There is no significant difference in the value of sales of state holiday type a, b and c as compared to '0'. So, we can treat different types of stateholidays in same way. Thus we can replace state holiday type a, b & c by 1 only.

In [None]:
# Replacing 'a', 'b' and 'c' with 1
ross_data.StateHoliday.replace({'a': 1,
                                'b' : 1,
                                'c' : 1
                                }, inplace = True )

In [None]:
# Verifying
ross_data['StateHoliday'].value_counts()

In [None]:
# Extracting of data from 'Date' column
ross_data['Year'] = pd.to_datetime(ross_data['Date']).dt.year
ross_data['Month'] = pd.to_datetime(ross_data['Date']).dt.month
ross_data['Day'] = pd.to_datetime(ross_data['Date']).dt.day
ross_data['WeekofYear'] = pd.to_datetime(ross_data['Date']).dt.isocalendar().week

**Distribution of 'Sales'**

In [None]:
# distribution plot
sns.distplot(ross_data['Sales'])

**Sales per store type**

In [None]:
# Barplot
sns.barplot(x = store['StoreType'], y = ross_data['Sales'])
plt.title('Sales per store type')

**Sales vs Assortment**

In [None]:
# Barplot
sns.barplot(x = store['Assortment'], y = ross_data['Sales'])
plt.title('Sales vs Assortment')

**Effect of promotion in sales and number of customers.**

In [None]:
# Barplot
fig, (fig1, fig2) = plt.subplots(1,2,figsize= (16,4))

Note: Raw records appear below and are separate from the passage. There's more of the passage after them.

@[simp] theorem convMod (s : State) (i : Nat) (f : PmbConv → PmbConv) : (State.convMod s i f).cmn = s.cmn ∧
    (State.convMod s i f).seq = s.seq ∧ (State.convMod s i f).tly = s.tly ∧ (State.convMod s i f).adm = s.adm ∧
    (State.convMod s i f).beam = s.beam ∧ (State.convMod s i f).ctl = s.ctl ∧ (State.convMod s i f).fcs = s.fcs ∧
    (State.convMod s i f).thm = s.thm ∧ (State.convMod s i f).sns = s.sns ∧ (State.convMod s i f).dom = s.dom ∧
    (State.convMod s i f).clk = s.clk ∧ (State.convMod s i f).vrg = s.vrg ∧ (State.convMod s i f).frm = s.frm ∧
    (State.convMod s i f).tre = s.tre ∧ (State.convMod s i f).mbs = s.mbs ∧ (State.convMod s i f).mbn = s.mbn ∧
    (State.convMod s i f).rck = s.rck ∧ (State.convMod s i f).aut = s.aut ∧ (State.convMod s i f).rst = s.rst ∧
    (State.convMod s i f).rel = s.rel ∧ (State.convMod s i f).evt = s.evt ∧ (State.convMod s i f).trc = s.trc ∧
    (State.convMod s i f).hdr = s.hdr ∧ (State.convMod s i f).stg = s.stg ∧ (State.convMod s i f).hst = s.hst ∧
    (State.convMod s i f).pairLo = s.pairLo ∧ (State.convMod s i f).now = s.now ∧ (State.convMod s i f).free = s.free ∧
    (State.convMod s i f).pending = s.pending := by
  unfold State.convMod; simp

@[simp] theorem publishInput (s : State) : (State.publishInput s).cmn = s.cmn ∧
    (State.publishInput s).seq = s.seq ∧ (State.publishInput s).tly = s.tly ∧ (State.publishInput s).adm = s.adm ∧
    (State.publishInput s).beam = s.beam ∧ (State.publishInput s).ctl = s.ctl ∧ (State.publishInput s).fcs = s.fcs ∧
    (State.publishInput s).thm = s.thm ∧ (State.publishInput s).sns = s.sns ∧ (State.publishInput s).dom = s.dom ∧
    (State.publishInput s).clk = s.clk ∧ (State.publishInput s).vrg = s.vrg ∧ (State.publishInput s).pmb = s.pmb ∧
    (State.publishInput s).tre = s.tre ∧ (State.publishInput s).mbs = s.mbs ∧ (State.publishInput s).mbn = s.mbn ∧
    (State.publishInput s).rck = s.rck ∧ (State.publishInput s).aut = s.aut ∧ (State.publishInput s).rst = s.rst ∧
    (State.publishInput s).rel = s.rel ∧ (State.publishInput s).evt = s.evt ∧ (State.publishInput s).trc = s.trc ∧
    (State.publishInput s).hdr = s.hdr ∧ (State.publishInput s).stg = s.stg ∧ (State.publishInput s).hst = s.hst ∧
    (State.publishInput s).pairLo = s.pairLo ∧ (State.publishInput s).now = s.now ∧ (State.publishInput s).free = s.free ∧
    (State.publishInput s).pending = s.pending := by
  unfold State.publishInput; simp

@[simp] theorem formInput (s : State) : (State.formInput s).cmn = s.cmn ∧ (State.formInput s).seq = s.seq ∧
    (State.formInput s).tly = s.tly ∧ (State.formInput s).adm = s.adm ∧ (State.formInput s).beam = s.beam ∧
    (State.formInput s).ctl = s.ctl ∧ (State.formInput s).fcs = s.fcs ∧ (State.formInput s).thm = s.thm ∧
    (State.formInput s).sns = s.sns ∧ (State.formInput s).dom = s.dom ∧ (State.formInput s).clk = s.clk ∧
    (State.formInput s).vrg = s.vrg ∧ (State.formInput s).frm = s.frm ∧ (State.formInput s).tre = s.tre ∧
    (State.formInput s).mbs = s.mbs ∧ (State.formInput s).mbn = s.mbn ∧ (State.formInput s).rck = s.rck ∧
    (State.formInput s).aut = s.aut ∧ (State.formInput s).rst = s.rst ∧ (State.formInput s).rel = s.rel ∧
    (State.formInput s).evt = s.evt ∧ (State.formInput s).trc = s.trc ∧ (State.formInput s).hdr = s.hdr ∧
    (State.formInput s).stg = s.stg ∧ (State.formInput s).hst = s.hst ∧ (State.formInput s).pairLo = s.pairLo ∧
    (State.formInput s).now = s.now ∧ (State.formInput s).free = s.free ∧ (State.formInput s).pending = s.pending := by
  unfold State.formInput; simp

@[simp] theorem inputLimits (s : State) : (State.inputLimits s).cmn = s.cmn ∧ (State.inputLimits s).seq = s.seq ∧
    (State.inputLimits s).tly = s.tly ∧ (State.inputLimits s).adm = s.adm ∧ (State.inputLimits s).beam = s.beam ∧
    (State.inputLimits s).ctl = s.ctl ∧ (State.inputLimits s).fcs = s.fcs ∧ (State.inputLimits s).thm = s.thm ∧
    (State.inputLimits s).sns = s.sns ∧ (State.inputLimits s).dom = s.dom ∧ (State.inputLimits s).clk = s.clk ∧
    (State.inputLimits s).vrg = s.vrg ∧ (State.inputLimits s).frm = s.frm ∧ (State.inputLimits s).tre = s.tre ∧
    (State.inputLimits s).mbs = s.mbs ∧ (State.inputLimits s).mbn = s.mbn ∧ (State.inputLimits s).rck = s.rck ∧
    (State.inputLimits s).aut = s.aut ∧ (State.inputLimits s).rst = s.rst ∧ (State.inputLimits s).rel = s.rel ∧
    (State.inputLimits s).trc = s.trc ∧ (State.inputLimits s).stg = s.stg ∧ (State.inputLimits s).hst = s.hst ∧
    (State.inputLimits s).pairLo = s.pairLo ∧ (State.inputLimits s).now = s.now ∧ (State.inputLimits s).free = s.free ∧
    (State.inputLimits s).pending = s.pending := by
  unfold State.inputLimits; simp

@[simp] theorem convRound (s : State) (i : Nat) : (State.convRound s i).cmn = s.cmn ∧
    (State.convRound s i).seq = s.seq ∧ (State.convRound s i).tly = s.tly ∧ (State.convRound s i).adm = s.adm ∧
    (State.convRound s i).beam = s.beam ∧ (State.convRound s i).ctl = s.ctl ∧ (State.convRound s i).fcs = s.fcs ∧
    (State.convRound s i).thm = s.thm ∧ (State.convRound s i).sns = s.sns ∧ (State.convRound s i).dom = s.dom ∧
    (State.convRound s i).clk = s.clk ∧ (State.convRound s i).vrg = s.vrg ∧ (State.convRound s i).frm = s.frm ∧
    (State.convRound s i).tre = s.tre ∧ (State.convRound s i).mbs = s.mbs ∧ (State.convRound s i).mbn = s.mbn ∧
    (State.convRound s i).rck = s.rck ∧ (State.convRound s i).aut = s.aut ∧ (State.convRound s i).rst = s.rst ∧
    (State.convRound s i).rel = s.rel ∧ (State.convRound s i).trc = s.trc ∧ (State.convRound s i).stg = s.stg ∧
    (State.convRound s i).hst = s.hst ∧ (State.convRound s i).pairLo = s.pairLo ∧ (State.convRound s i).now = s.now ∧
    (State.convRound s i).free = s.free ∧ (State.convRound s i).pending = s.pending := by
  unfold State.convRound; simp

@[simp] theorem pollEnd (s : State) : (State.pollEnd s).cmn = s.cmn ∧ (State.pollEnd s).seq = s.seq ∧
    (State.pollEnd s).tly = s.tly ∧ (State.pollEnd s).adm = s.adm ∧ (State.pollEnd s).beam = s.beam ∧
    (State.pollEnd s).ctl = s.ctl ∧ (State.pollEnd s).fcs = s.fcs ∧ (State.pollEnd s).thm = s.thm ∧
    (State.pollEnd s).sns = s.sns ∧ (State.pollEnd s).dom = s.dom ∧ (State.pollEnd s).clk = s.clk ∧
    (State.pollEnd s).vrg = s.vrg ∧ (State.pollEnd s).tre = s.tre ∧ (State.pollEnd s).mbs = s.mbs ∧
    (State.pollEnd s).mbn = s.mbn ∧ (State.pollEnd s).rck = s.rck ∧ (State.pollEnd s).aut = s.aut ∧
    (State.pollEnd s).rst = s.rst ∧ (State.pollEnd s).rel = s.rel ∧ (State.pollEnd s).trc = s.trc ∧
    (State.pollEnd s).stg = s.stg ∧ (State.pollEnd s).hst = s.hst ∧ (State.pollEnd s).pairLo = s.pairLo ∧
    (State.pollEnd s).now = s.now ∧ (State.pollEnd s).free = s.free ∧ (State.pollEnd s).pending = s.pending := by
  unfold State.pollEnd; simp

@[simp] theorem pmbNext (s : State) : (State.pmbNext s).cmn = s.cmn ∧ (State.pmbNext s).seq = s.seq ∧
    (State.pmbNext s).tly = s.tly ∧ (State.pmbNext s).adm = s.adm ∧ (State.pmbNext s).beam = s.beam ∧
    (State.pmbNext s).ctl = s.ctl ∧ (State.pmbNext s).fcs = s.fcs ∧ (State.pmbNext s).thm = s.thm ∧
    (State.pmbNext s).sns = s.sns ∧ (State.pmbNext s).dom = s.dom ∧ (State.pmbNext s).clk = s.clk ∧
    (State.pmbNext s).vrg = s.vrg ∧ (State.pmbNext s).tre = s.tre ∧ (State.pmbNext s).mbs = s.mbs ∧
    (State.pmbNext s).mbn = s.mbn ∧ (State.pmbNext s).rck = s.rck ∧ (State.pmbNext s).aut = s.aut ∧
    (State.pmbNext s).rst = s.rst ∧ (State.pmbNext s).rel = s.rel ∧ (State.pmbNext s).trc = s.trc ∧
    (State.pmbNext s).stg = s.stg ∧ (State.pmbNext s).hst = s.hst ∧ (State.pmbNext s).pairLo = s.pairLo ∧
    (State.pmbNext s).now = s.now ∧ (State.pmbNext s).free = s.free ∧ (State.pmbNext s).pending = s.pending := by
  unfold State.pmbNext; (repeat' split) <;> simp

@[simp] theorem countersAnswer (s : State) (st opt pc sq : Nat) : (State.countersAnswer s st opt pc sq).cmn = s.cmn ∧ (State.countersAnswer s st opt pc sq).seq = s.seq ∧ (State.countersAnswer s st opt pc sq).tly = s.tly ∧ (State.countersAnswer s st opt pc sq).adm = s.adm ∧ (State.countersAnswer s st opt pc sq).beam = s.beam ∧ (State.countersAnswer s st opt pc sq).ctl = s.ctl ∧ (State.countersAnswer s st opt pc sq).fcs = s.fcs ∧ (State.countersAnswer s st opt pc sq).thm = s.thm ∧ (State.countersAnswer s st opt pc sq).sns = s.sns ∧ (State.countersAnswer s st opt pc sq).dom = s.dom ∧ (State.countersAnswer s st opt pc sq).clk = s.clk ∧ (State.countersAnswer s st opt pc sq).vrg = s.vrg ∧ (State.countersAnswer s st opt pc sq).frm = s.frm ∧ (State.countersAnswer s st opt pc sq).tre = s.tre ∧ (State.countersAnswer s st opt pc sq).mbs = s.mbs ∧ (State.countersAnswer s st opt pc sq).mbn = s.mbn ∧ (State.countersAnswer s st opt pc sq).rck = s.rck ∧ (State.countersAnswer s st opt pc sq).rst = s.rst ∧ (State.countersAnswer s st opt pc sq).rel = s.rel ∧ (State.countersAnswer s st opt pc sq).trc = s.trc ∧ (State.countersAnswer s st opt pc sq).stg = s.stg ∧ (State.countersAnswer s st opt pc sq).hst = s.hst ∧ (State.countersAnswer s st opt pc sq).pairLo = s.pairLo ∧ (State.countersAnswer s st opt pc sq).now = s.now ∧ (State.countersAnswer s st opt pc sq).free = s.free ∧ (State.countersAnswer s st opt pc sq).pending = s.pending := by
  unfold State.countersAnswer; simp

@[simp] theorem counterAsk (s : State) (write : Bool) : (State.counterAsk s write).cmn = s.cmn ∧
    (State.counterAsk s write).seq = s.seq ∧ (State.counterAsk s write).tly = s.tly ∧
    (State.counterAsk s write).adm = s.adm ∧ (State.counterAsk s write).beam = s.beam ∧
    (State.counterAsk s write).ctl = s.ctl ∧ (State.counterAsk s write).fcs = s.fcs ∧
    (State.counterAsk s write).thm = s.thm ∧ (State.counterAsk s write).sns = s.sns ∧
    (State.counterAsk s write).dom = s.dom ∧ (State.counterAsk s write).clk = s.clk ∧
    (State.counterAsk s write).vrg = s.vrg ∧ (State.counterAsk s write).tre = s.tre ∧
    (State.counterAsk s write).mbs = s.mbs ∧ (State.counterAsk s write).mbn = s.mbn ∧
    (State.counterAsk s write).rck = s.rck ∧ (State.counterAsk s write).aut = s.aut ∧
    (State.counterAsk s write).rst = s.rst ∧ (State.counterAsk s write).rel = s.rel ∧
    (State.counterAsk s write).trc = s.trc ∧ (State.counterAsk s write).stg = s.stg ∧
    (State.counterAsk s write).hst = s.hst ∧ (State.counterAsk s write).pairLo = s.pairLo ∧
    (State.counterAsk s write).now = s.now ∧ (State.counterAsk s write).free = s.free ∧
    (State.counterAsk s write).pending = s.pending := by
  unfold State.counterAsk; simp

@[simp] theorem counterRead (s : State) : (State.counterRead s).cmn = s.cmn ∧ (State.counterRead s).seq = s.seq ∧
    (State.counterRead s).tly = s.tly ∧ (State.counterRead s).adm = s.adm ∧ (State.counterRead s).beam = s.beam ∧
    (State.counterRead s).ctl = s.ctl ∧ (State.counterRead s).fcs = s.fcs ∧ (State.counterRead s).thm = s.thm ∧
    (State.counterRead s).sns = s.sns ∧ (State.counterRead s).dom = s.dom ∧ (State.counterRead s).clk = s.clk ∧
    (State.counterRead s).vrg = s.vrg ∧ (State.counterRead s).tre = s.tre ∧ (State.counterRead s).mbs = s.mbs ∧
    (State.counterRead s).mbn = s.mbn ∧ (State.counterRead s).rck = s.rck ∧ (State.counterRead s).aut = s.aut ∧
    (State.counterRead s).rst = s.rst ∧ (State.counterRead s).rel = s.rel ∧ (State.counterRead s).trc = s.trc ∧
    (State.counterRead s).stg = s.stg ∧ (State.counterRead s).hst = s.hst ∧ (State.counterRead s).pairLo = s.pairLo ∧
    (State.counterRead s).now = s.now ∧ (State.counterRead s).free = s.free ∧ (State.counterRead s).pending = s.pending := by
  unfold State.counterRead; simp

@[simp] theorem counterReply (s : State) (q : CtrReq) (st opt pc sq : Nat) : (State.counterReply s q st opt pc sq).cmn = s.cmn ∧ (State.counterReply s q st opt pc sq).seq = s.seq ∧ (State.counterReply s q st opt pc sq).tly = s.tly ∧ (State.counterReply s q st opt pc sq).adm = s.adm ∧ (State.counterReply s q st opt pc sq).beam = s.beam ∧ (State.counterReply s q st opt pc sq).ctl = s.ctl ∧ (State.counterReply s q st opt pc sq).fcs = s.fcs ∧ (State.counterReply s q st opt pc sq).thm = s.thm ∧ (State.counterReply s q st opt pc sq).sns = s.sns ∧ (State.counterReply s q st opt pc sq).dom = s.dom ∧ (State.counterReply s q st opt pc sq).clk = s.clk ∧ (State.counterReply s q st opt pc sq).vrg = s.vrg ∧ (State.counterReply s q st opt pc sq).tre = s.tre ∧ (State.counterReply s q st opt pc sq).mbs = s.mbs ∧ (State.counterReply s q st opt pc sq).mbn = s.mbn ∧ (State.counterReply s q st opt pc sq).rck = s.rck ∧ (State.counterReply s q st opt pc sq).rst = s.rst ∧ (State.counterReply s q st opt pc sq).rel = s.rel ∧ (State.counterReply s q st opt pc sq).trc = s.trc ∧ (State.counterReply s q st opt pc sq).stg = s.stg ∧ (State.counterReply s q st opt pc sq).hst = s.hst ∧ (State.counterReply s q st opt pc sq).pairLo = s.pairLo ∧ (State.counterReply s q st opt pc sq).now = s.now ∧ (State.counterReply s q st opt pc sq).free = s.free ∧ (State.counterReply s q st opt pc sq).pending = s.pending := by
  unfold State.counterReply; simp

@[simp] theorem eeFail (s : State) (q : CtrReq) (cause : Nat) : (State.eeFail s q cause).cmn = s.cmn ∧
    (State.eeFail s q cause).seq = s.seq ∧ (State.eeFail s q cause).tly = s.tly ∧ (State.eeFail s q cause).adm = s.adm ∧
    (State.eeFail s q cause).beam = s.beam ∧ (State.eeFail s q cause).ctl = s.ctl ∧ (State.eeFail s q cause).fcs = s.fcs ∧
    (State.eeFail s q cause).thm = s.thm ∧ (State.eeFail s q cause).sns = s.sns ∧ (State.eeFail s q cause).dom = s.dom ∧
    (State.eeFail s q cause).clk = s.clk ∧ (State.eeFail s q cause).vrg = s.vrg ∧ (State.eeFail s q cause).tre = s.tre ∧
    (State.eeFail s q cause).mbs = s.mbs ∧ (State.eeFail s q cause).mbn = s.mbn ∧ (State.eeFail s q cause).rck = s.rck ∧
    (State.eeFail s q cause).rst = s.rst ∧ (State.eeFail s q cause).rel = s.rel ∧ (State.eeFail s q cause).trc = s.trc ∧
    (State.eeFail s q cause).stg = s.stg ∧ (State.eeFail s q cause).hst = s.hst ∧
    (State.eeFail s q cause).pairLo = s.pairLo ∧ (State.eeFail s q cause).now = s.now ∧
    (State.eeFail s q cause).free = s.free ∧ (State.eeFail s q cause).pending = s.pending := by
  unfold State.eeFail; simp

# Barplot of Promo vs Sales
fig1.title.set_text('Promo vs Sales')
sns.barplot(x = 'Promo', y = 'Sales', data = ross_data, ax = fig1)

# Barplot of Promo vs Customers
fig2.title.set_text('Promo vs Customers')
sns.barplot(x = 'Promo', y = 'Customers', data = ross_data, ax = fig2)

Here we can observe that Sales and number of customers increase significantly during promo periods. This shows that promotion have a positive effect of stores

**Sales vs holidays**

In [None]:
# Barplot
fig, (fig3, fig4) = plt.subplots(1,2,figsize= (16,4))

# StateHoliday vs Sales
fig3.title.set_text('StateHoliday vs Sales')
sns.barplot(x = 'StateHoliday', y = 'Sales', data = ross_data, ax = fig3)

# StateHoliday vs Customers
fig4.title.set_text('StateHolidays vs Customers')
sns.barplot(x = 'StateHoliday', y = 'Customers', data = ross_data, ax = fig4)

Only a few stores are open on state holidays.

**Sales and number of customers on School Holidays**

In [None]:
# Barplot
fig, (fig_1, fig_2) = plt.subplots(1,2,figsize= (16,4))

# SchoolHoliday vs Sales
fig_2.title.set_text('SchoolHoliday vs Sales')
sns.barplot(x = 'SchoolHoliday', y = 'Sales', data = ross_data, ax = fig_1)

# Schoolholiday vs number of customers
fig_2.title.set_text('SchoolHoliday vs Customers')
sns.barplot(x = 'SchoolHoliday', y = 'Customers', data = ross_data, ax = fig_2)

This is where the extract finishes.